* WHAT NEEDS TO BE DONE
For the material below, return exactly the lines starting at the line containing "match fetch s with" and ending at the line containing "r => .fault r", both ends included, and no others.

_ _ _ _ _ _ _

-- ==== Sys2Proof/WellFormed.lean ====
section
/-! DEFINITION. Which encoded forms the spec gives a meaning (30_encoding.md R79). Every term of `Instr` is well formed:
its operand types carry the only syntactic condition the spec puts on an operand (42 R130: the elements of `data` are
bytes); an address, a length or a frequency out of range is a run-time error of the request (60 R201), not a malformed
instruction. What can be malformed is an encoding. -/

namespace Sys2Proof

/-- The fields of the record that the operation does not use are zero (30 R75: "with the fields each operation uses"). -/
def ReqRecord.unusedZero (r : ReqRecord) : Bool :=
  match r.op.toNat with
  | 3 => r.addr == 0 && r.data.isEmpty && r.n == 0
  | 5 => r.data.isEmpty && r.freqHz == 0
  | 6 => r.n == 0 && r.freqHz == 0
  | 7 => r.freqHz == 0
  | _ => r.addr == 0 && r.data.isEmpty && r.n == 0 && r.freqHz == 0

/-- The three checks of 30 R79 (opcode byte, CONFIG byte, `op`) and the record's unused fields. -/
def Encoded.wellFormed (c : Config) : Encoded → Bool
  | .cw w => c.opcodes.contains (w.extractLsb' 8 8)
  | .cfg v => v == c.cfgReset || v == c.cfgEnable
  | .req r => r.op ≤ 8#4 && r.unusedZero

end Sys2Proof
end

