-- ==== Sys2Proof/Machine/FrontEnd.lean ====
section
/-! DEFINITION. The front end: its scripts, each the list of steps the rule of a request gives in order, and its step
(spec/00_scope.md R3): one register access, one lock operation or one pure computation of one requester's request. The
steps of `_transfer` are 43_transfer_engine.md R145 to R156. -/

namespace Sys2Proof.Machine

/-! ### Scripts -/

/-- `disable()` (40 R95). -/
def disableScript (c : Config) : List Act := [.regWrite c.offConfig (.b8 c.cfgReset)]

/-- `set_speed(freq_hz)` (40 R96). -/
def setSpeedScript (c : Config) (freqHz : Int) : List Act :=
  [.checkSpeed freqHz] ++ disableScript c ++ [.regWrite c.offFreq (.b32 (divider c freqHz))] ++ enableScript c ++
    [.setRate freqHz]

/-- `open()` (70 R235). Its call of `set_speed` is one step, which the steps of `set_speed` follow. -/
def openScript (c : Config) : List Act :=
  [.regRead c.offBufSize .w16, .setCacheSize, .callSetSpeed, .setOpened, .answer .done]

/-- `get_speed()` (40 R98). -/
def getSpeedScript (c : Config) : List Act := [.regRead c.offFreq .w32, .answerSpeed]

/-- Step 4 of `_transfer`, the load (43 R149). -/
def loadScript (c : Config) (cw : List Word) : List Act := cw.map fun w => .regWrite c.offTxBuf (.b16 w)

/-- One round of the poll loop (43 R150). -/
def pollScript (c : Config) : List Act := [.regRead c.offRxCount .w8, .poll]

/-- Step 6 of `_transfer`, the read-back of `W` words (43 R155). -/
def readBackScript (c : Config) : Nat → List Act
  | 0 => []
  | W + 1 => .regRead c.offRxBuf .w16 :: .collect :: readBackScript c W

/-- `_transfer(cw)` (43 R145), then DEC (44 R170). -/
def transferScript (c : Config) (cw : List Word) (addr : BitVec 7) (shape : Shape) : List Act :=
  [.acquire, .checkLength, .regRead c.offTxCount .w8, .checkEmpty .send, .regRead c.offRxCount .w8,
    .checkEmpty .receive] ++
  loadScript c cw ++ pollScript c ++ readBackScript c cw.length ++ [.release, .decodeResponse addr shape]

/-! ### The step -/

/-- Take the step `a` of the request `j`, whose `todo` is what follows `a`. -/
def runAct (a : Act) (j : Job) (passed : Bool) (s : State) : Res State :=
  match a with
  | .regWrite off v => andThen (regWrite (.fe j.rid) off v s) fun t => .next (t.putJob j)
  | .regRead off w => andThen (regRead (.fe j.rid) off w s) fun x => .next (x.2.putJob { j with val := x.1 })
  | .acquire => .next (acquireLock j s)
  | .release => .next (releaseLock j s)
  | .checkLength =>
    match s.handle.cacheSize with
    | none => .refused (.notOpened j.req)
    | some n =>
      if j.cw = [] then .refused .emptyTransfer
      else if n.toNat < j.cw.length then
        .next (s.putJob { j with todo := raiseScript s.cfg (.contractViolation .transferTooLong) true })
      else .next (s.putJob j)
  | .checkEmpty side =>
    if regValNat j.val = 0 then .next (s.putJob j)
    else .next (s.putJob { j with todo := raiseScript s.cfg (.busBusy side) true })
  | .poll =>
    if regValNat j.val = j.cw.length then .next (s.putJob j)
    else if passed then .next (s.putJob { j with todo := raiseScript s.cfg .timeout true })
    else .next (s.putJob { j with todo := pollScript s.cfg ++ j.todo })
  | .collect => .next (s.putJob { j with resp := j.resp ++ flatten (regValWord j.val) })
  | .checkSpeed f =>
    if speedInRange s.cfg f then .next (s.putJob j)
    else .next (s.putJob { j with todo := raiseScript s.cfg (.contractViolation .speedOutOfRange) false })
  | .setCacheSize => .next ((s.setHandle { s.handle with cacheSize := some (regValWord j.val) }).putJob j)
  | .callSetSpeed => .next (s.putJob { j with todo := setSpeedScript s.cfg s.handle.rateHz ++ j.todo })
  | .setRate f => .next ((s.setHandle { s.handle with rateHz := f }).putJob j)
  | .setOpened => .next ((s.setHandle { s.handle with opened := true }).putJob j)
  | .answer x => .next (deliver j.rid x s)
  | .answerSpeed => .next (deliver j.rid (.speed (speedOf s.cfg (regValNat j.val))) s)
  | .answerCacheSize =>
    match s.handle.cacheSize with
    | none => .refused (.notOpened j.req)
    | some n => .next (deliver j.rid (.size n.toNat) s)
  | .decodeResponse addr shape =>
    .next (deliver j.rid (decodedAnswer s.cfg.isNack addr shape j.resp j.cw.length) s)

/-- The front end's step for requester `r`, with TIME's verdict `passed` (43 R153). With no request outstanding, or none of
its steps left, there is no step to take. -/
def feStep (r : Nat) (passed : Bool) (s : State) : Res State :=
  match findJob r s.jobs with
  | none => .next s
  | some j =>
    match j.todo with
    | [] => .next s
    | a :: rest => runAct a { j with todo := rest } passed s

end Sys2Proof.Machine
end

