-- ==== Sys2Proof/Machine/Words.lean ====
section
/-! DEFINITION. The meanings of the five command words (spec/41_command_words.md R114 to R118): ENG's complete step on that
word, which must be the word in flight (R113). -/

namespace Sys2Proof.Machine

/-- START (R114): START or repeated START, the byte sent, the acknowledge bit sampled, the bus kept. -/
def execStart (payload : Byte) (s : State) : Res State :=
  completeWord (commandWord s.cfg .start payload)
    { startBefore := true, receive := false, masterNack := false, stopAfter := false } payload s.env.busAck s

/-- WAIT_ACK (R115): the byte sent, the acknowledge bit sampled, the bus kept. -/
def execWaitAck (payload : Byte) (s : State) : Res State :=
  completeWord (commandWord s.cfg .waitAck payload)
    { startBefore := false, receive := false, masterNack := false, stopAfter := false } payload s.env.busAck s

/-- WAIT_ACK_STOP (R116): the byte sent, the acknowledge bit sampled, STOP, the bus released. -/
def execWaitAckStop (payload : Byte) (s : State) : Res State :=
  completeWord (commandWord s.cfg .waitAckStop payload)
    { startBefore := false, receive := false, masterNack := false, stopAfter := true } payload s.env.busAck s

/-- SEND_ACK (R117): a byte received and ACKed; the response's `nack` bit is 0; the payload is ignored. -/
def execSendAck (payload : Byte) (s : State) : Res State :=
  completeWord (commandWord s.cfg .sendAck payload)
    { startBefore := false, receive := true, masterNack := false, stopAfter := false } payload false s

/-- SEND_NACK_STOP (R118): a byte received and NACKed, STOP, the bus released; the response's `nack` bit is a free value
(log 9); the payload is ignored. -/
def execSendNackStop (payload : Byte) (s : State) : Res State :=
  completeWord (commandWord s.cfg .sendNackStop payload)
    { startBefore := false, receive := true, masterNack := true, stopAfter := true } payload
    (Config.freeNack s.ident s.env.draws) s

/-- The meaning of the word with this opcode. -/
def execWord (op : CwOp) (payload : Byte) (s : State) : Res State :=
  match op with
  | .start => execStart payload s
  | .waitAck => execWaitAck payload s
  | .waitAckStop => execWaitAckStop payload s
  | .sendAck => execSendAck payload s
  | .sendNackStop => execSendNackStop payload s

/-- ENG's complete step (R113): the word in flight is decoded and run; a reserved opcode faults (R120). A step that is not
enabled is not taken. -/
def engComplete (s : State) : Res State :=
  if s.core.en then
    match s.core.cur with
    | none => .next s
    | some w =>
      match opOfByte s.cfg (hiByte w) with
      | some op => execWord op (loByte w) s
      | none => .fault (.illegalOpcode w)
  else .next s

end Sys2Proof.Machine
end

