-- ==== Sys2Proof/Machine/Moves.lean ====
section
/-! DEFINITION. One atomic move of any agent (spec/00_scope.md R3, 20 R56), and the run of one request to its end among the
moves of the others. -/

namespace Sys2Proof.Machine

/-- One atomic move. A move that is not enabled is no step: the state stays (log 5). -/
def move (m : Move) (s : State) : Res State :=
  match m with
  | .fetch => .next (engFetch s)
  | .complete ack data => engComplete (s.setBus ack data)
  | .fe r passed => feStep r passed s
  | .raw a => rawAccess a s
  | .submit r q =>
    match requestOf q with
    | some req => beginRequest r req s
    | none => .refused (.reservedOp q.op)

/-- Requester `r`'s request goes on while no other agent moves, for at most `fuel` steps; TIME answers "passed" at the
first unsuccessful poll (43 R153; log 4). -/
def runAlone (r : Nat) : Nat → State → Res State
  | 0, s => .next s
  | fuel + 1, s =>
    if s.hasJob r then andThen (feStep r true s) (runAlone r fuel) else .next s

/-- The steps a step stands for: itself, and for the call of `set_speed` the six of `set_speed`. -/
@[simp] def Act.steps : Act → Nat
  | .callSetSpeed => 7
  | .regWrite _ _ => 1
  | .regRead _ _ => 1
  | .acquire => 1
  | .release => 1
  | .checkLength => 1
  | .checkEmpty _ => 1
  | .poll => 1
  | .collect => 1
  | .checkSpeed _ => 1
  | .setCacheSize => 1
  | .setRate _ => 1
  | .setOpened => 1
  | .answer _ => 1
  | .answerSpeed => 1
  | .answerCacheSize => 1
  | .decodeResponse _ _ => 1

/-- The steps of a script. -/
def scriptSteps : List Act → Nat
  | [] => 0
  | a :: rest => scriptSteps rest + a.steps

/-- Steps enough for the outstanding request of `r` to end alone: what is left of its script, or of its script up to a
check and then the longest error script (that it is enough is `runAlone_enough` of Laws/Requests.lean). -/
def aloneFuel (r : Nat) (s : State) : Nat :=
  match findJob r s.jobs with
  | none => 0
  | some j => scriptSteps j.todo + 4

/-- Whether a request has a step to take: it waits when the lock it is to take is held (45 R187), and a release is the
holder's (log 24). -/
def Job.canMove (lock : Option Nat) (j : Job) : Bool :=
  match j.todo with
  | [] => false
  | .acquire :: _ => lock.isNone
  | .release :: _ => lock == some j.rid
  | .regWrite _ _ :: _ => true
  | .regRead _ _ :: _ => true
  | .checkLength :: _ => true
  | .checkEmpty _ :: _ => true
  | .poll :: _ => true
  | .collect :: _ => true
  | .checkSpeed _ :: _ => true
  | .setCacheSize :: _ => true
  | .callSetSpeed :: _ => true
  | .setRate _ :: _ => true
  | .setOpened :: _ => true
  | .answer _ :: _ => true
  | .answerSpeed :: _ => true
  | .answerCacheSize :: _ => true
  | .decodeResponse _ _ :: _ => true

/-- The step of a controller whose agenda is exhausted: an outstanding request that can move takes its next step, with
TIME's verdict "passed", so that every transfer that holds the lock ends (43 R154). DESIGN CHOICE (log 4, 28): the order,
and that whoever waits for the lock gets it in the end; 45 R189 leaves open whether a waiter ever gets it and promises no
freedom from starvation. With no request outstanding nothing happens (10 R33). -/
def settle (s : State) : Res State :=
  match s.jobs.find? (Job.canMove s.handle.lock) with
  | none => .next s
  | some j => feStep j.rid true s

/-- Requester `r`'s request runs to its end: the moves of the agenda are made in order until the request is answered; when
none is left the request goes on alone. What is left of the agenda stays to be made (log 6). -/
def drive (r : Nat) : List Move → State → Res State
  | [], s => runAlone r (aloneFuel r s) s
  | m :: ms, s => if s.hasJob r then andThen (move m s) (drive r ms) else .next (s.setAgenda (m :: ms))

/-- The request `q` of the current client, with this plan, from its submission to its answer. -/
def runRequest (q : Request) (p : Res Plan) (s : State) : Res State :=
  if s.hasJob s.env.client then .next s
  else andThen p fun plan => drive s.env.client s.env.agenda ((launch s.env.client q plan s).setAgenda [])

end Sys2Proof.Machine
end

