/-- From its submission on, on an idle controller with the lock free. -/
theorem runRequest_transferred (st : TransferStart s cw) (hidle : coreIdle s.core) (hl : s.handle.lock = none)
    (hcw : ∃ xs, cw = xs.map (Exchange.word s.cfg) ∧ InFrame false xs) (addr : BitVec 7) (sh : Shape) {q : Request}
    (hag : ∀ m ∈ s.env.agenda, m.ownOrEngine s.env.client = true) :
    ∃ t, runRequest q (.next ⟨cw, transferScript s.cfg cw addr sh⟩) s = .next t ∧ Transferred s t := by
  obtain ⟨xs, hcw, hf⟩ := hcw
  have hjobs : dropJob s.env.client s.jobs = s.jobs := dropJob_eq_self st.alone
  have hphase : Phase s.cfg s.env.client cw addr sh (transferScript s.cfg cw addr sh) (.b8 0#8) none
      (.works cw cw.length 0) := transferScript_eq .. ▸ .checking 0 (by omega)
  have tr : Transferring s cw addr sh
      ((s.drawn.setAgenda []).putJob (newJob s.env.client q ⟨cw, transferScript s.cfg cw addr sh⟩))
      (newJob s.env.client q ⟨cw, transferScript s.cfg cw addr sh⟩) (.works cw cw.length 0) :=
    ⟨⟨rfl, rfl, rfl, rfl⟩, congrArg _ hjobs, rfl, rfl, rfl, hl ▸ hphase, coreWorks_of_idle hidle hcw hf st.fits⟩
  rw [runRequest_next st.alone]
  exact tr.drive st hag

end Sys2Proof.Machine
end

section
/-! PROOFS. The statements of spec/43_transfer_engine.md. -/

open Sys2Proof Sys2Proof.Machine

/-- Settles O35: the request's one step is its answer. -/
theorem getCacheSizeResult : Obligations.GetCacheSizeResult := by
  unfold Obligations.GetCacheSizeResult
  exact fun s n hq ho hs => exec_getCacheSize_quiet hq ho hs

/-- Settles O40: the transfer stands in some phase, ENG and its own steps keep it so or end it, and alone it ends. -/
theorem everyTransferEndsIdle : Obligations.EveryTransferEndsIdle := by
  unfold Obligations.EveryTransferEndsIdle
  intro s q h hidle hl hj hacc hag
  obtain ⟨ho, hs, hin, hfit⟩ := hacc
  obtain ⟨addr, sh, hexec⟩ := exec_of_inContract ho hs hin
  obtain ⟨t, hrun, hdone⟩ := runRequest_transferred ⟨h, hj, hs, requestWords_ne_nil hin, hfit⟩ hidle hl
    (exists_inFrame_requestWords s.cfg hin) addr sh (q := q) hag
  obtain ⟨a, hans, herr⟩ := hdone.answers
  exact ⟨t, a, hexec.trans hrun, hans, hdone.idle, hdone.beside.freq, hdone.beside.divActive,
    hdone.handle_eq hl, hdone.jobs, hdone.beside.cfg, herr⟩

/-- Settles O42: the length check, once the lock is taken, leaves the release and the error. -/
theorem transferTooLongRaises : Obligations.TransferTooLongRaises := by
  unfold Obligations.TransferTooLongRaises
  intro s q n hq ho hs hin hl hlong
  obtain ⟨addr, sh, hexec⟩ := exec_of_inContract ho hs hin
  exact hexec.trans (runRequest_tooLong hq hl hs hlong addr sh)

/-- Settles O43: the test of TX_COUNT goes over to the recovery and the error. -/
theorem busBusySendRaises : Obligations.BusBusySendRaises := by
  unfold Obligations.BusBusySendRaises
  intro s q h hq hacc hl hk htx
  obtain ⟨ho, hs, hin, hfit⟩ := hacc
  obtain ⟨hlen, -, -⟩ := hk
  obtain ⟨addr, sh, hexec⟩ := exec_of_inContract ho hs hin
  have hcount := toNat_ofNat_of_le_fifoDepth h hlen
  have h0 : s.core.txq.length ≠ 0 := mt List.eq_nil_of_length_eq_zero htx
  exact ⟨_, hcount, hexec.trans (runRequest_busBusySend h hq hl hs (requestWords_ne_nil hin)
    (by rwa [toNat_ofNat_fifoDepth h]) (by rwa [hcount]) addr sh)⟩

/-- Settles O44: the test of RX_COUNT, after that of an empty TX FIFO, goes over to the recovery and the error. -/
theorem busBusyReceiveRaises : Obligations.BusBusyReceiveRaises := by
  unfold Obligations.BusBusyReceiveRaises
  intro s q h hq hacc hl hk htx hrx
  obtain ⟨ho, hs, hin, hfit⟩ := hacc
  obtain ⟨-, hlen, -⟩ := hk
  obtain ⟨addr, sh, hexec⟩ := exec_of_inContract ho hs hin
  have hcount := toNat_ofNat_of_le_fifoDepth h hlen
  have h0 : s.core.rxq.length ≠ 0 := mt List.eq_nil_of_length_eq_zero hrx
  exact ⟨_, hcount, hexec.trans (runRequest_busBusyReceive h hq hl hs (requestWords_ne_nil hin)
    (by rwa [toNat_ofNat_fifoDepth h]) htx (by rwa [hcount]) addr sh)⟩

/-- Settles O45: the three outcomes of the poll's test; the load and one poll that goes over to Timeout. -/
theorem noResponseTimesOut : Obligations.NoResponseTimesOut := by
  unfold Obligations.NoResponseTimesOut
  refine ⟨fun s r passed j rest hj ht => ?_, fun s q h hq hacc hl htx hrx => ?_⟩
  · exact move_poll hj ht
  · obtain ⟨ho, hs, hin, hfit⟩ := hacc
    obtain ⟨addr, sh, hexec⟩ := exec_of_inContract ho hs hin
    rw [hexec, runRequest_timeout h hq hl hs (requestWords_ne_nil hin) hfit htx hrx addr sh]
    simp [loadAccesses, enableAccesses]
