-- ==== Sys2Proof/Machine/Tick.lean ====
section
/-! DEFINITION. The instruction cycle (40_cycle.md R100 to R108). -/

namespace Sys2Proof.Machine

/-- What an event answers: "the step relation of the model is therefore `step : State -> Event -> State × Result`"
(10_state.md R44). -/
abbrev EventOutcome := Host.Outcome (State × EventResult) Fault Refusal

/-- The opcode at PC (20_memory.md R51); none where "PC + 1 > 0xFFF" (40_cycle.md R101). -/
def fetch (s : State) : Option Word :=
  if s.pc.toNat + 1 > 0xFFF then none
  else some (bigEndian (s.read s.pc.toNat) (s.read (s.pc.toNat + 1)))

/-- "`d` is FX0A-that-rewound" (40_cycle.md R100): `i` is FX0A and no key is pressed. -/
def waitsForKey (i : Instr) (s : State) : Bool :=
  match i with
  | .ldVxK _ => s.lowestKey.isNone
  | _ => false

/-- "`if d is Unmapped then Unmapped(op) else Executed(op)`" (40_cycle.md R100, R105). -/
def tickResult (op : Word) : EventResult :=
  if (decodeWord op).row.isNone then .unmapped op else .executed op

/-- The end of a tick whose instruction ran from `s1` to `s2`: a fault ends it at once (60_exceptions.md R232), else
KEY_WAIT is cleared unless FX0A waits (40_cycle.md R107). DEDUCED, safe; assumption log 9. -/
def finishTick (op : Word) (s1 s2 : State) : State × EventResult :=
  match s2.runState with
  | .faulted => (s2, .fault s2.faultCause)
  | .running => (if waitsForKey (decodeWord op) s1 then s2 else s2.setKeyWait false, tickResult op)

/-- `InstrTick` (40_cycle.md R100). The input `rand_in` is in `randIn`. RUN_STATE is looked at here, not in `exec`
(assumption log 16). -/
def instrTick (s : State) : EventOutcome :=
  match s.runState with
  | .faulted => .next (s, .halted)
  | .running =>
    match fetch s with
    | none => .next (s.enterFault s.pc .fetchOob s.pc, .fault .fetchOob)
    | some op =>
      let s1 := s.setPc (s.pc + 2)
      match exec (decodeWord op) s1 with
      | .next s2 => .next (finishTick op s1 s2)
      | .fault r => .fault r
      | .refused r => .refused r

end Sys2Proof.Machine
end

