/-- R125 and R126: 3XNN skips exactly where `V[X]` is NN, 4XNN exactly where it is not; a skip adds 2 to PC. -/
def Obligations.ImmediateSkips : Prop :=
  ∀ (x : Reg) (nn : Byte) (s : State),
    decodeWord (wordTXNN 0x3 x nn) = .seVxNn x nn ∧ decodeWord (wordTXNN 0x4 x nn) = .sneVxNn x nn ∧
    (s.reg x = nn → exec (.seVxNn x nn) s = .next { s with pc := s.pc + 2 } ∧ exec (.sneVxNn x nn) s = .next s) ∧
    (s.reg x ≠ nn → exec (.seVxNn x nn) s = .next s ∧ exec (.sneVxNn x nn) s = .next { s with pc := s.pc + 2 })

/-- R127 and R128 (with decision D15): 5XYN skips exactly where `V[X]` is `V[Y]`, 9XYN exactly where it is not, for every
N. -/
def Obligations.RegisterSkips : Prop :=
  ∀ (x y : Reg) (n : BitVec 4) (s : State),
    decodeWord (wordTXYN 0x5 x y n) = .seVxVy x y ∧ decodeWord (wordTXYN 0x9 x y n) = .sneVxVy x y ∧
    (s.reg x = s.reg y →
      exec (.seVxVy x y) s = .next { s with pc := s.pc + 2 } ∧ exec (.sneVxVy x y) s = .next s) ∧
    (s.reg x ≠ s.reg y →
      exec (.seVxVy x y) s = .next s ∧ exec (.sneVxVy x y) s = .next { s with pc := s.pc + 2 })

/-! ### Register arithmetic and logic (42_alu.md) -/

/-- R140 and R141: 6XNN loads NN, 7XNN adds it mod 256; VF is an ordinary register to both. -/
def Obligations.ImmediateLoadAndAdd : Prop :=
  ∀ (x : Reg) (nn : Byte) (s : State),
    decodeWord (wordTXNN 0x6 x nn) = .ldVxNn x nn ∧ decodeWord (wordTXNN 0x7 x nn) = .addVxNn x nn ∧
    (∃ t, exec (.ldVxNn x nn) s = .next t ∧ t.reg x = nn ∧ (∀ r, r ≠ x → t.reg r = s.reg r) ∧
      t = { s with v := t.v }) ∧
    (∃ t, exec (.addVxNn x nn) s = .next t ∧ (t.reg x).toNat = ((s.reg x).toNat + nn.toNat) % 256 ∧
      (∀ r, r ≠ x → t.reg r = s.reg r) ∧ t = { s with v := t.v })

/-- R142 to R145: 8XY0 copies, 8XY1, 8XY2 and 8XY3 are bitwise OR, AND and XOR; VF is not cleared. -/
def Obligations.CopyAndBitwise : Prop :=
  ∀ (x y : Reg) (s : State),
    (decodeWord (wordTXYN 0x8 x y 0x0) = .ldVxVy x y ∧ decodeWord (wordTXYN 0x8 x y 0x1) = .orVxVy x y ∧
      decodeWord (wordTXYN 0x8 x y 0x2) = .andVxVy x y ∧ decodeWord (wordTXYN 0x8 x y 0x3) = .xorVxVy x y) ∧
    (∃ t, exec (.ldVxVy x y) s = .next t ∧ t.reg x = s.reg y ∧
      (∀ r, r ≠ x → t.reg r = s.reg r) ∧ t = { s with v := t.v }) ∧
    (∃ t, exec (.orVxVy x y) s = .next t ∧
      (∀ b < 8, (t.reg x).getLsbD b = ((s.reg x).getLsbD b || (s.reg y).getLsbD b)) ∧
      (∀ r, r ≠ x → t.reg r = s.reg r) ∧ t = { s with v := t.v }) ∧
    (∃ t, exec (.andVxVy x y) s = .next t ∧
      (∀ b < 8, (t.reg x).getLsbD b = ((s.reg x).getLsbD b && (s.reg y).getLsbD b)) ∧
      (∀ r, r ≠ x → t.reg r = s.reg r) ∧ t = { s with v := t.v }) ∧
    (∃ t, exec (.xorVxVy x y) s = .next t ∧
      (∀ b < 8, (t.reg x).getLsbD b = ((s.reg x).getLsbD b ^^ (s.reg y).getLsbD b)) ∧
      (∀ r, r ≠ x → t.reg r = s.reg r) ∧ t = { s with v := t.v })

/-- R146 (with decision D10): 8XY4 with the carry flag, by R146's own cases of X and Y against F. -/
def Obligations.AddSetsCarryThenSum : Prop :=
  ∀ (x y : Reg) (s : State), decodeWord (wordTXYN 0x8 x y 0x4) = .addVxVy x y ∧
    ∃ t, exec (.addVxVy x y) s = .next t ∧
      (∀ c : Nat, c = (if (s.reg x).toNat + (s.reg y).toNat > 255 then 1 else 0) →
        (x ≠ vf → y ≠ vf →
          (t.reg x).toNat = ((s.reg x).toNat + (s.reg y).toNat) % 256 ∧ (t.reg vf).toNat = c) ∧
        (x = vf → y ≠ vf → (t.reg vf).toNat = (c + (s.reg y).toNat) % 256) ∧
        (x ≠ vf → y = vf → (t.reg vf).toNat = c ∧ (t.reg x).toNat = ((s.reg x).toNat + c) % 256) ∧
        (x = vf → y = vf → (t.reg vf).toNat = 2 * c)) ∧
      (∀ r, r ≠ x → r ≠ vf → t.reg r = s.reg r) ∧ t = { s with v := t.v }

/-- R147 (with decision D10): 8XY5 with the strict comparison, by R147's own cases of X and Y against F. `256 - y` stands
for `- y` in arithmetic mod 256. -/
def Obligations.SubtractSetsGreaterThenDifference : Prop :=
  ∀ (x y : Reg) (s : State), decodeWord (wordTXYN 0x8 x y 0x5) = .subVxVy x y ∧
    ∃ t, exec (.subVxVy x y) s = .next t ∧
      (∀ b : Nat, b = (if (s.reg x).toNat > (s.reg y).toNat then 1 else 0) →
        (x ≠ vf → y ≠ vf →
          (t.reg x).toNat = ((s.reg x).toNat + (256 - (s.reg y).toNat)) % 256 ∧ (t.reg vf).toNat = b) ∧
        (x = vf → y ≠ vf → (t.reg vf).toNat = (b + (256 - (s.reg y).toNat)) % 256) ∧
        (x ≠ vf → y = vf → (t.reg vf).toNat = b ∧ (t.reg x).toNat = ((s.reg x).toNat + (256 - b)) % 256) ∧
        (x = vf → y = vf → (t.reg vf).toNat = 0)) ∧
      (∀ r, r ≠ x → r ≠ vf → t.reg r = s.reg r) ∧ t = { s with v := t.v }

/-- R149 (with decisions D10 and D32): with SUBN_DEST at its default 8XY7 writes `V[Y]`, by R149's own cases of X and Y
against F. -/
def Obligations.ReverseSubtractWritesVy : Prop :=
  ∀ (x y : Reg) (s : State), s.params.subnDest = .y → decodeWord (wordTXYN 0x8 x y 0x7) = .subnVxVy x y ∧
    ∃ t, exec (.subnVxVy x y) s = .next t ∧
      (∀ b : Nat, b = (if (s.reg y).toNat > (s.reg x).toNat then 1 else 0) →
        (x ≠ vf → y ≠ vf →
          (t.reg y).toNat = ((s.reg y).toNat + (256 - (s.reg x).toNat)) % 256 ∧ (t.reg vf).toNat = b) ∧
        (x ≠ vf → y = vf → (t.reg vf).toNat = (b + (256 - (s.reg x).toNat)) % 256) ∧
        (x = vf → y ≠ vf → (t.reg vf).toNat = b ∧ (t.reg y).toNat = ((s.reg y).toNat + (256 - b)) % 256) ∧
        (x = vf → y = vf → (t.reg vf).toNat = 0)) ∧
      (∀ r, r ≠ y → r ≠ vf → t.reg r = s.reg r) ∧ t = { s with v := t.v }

_ _ _ _ _ _ _

* TASK OUTPUT
    match fetch s with
    | none => .next (s.enterFault s.pc .fetchOob s.pc, .fault .fetchOob)
    | some op =>
      let s1 := s.setPc (s.pc + 2)
      match exec (decodeWord op) s1 with
      | .next s2 => .next (finishTick op s1 s2)
      | .fault r => .fault r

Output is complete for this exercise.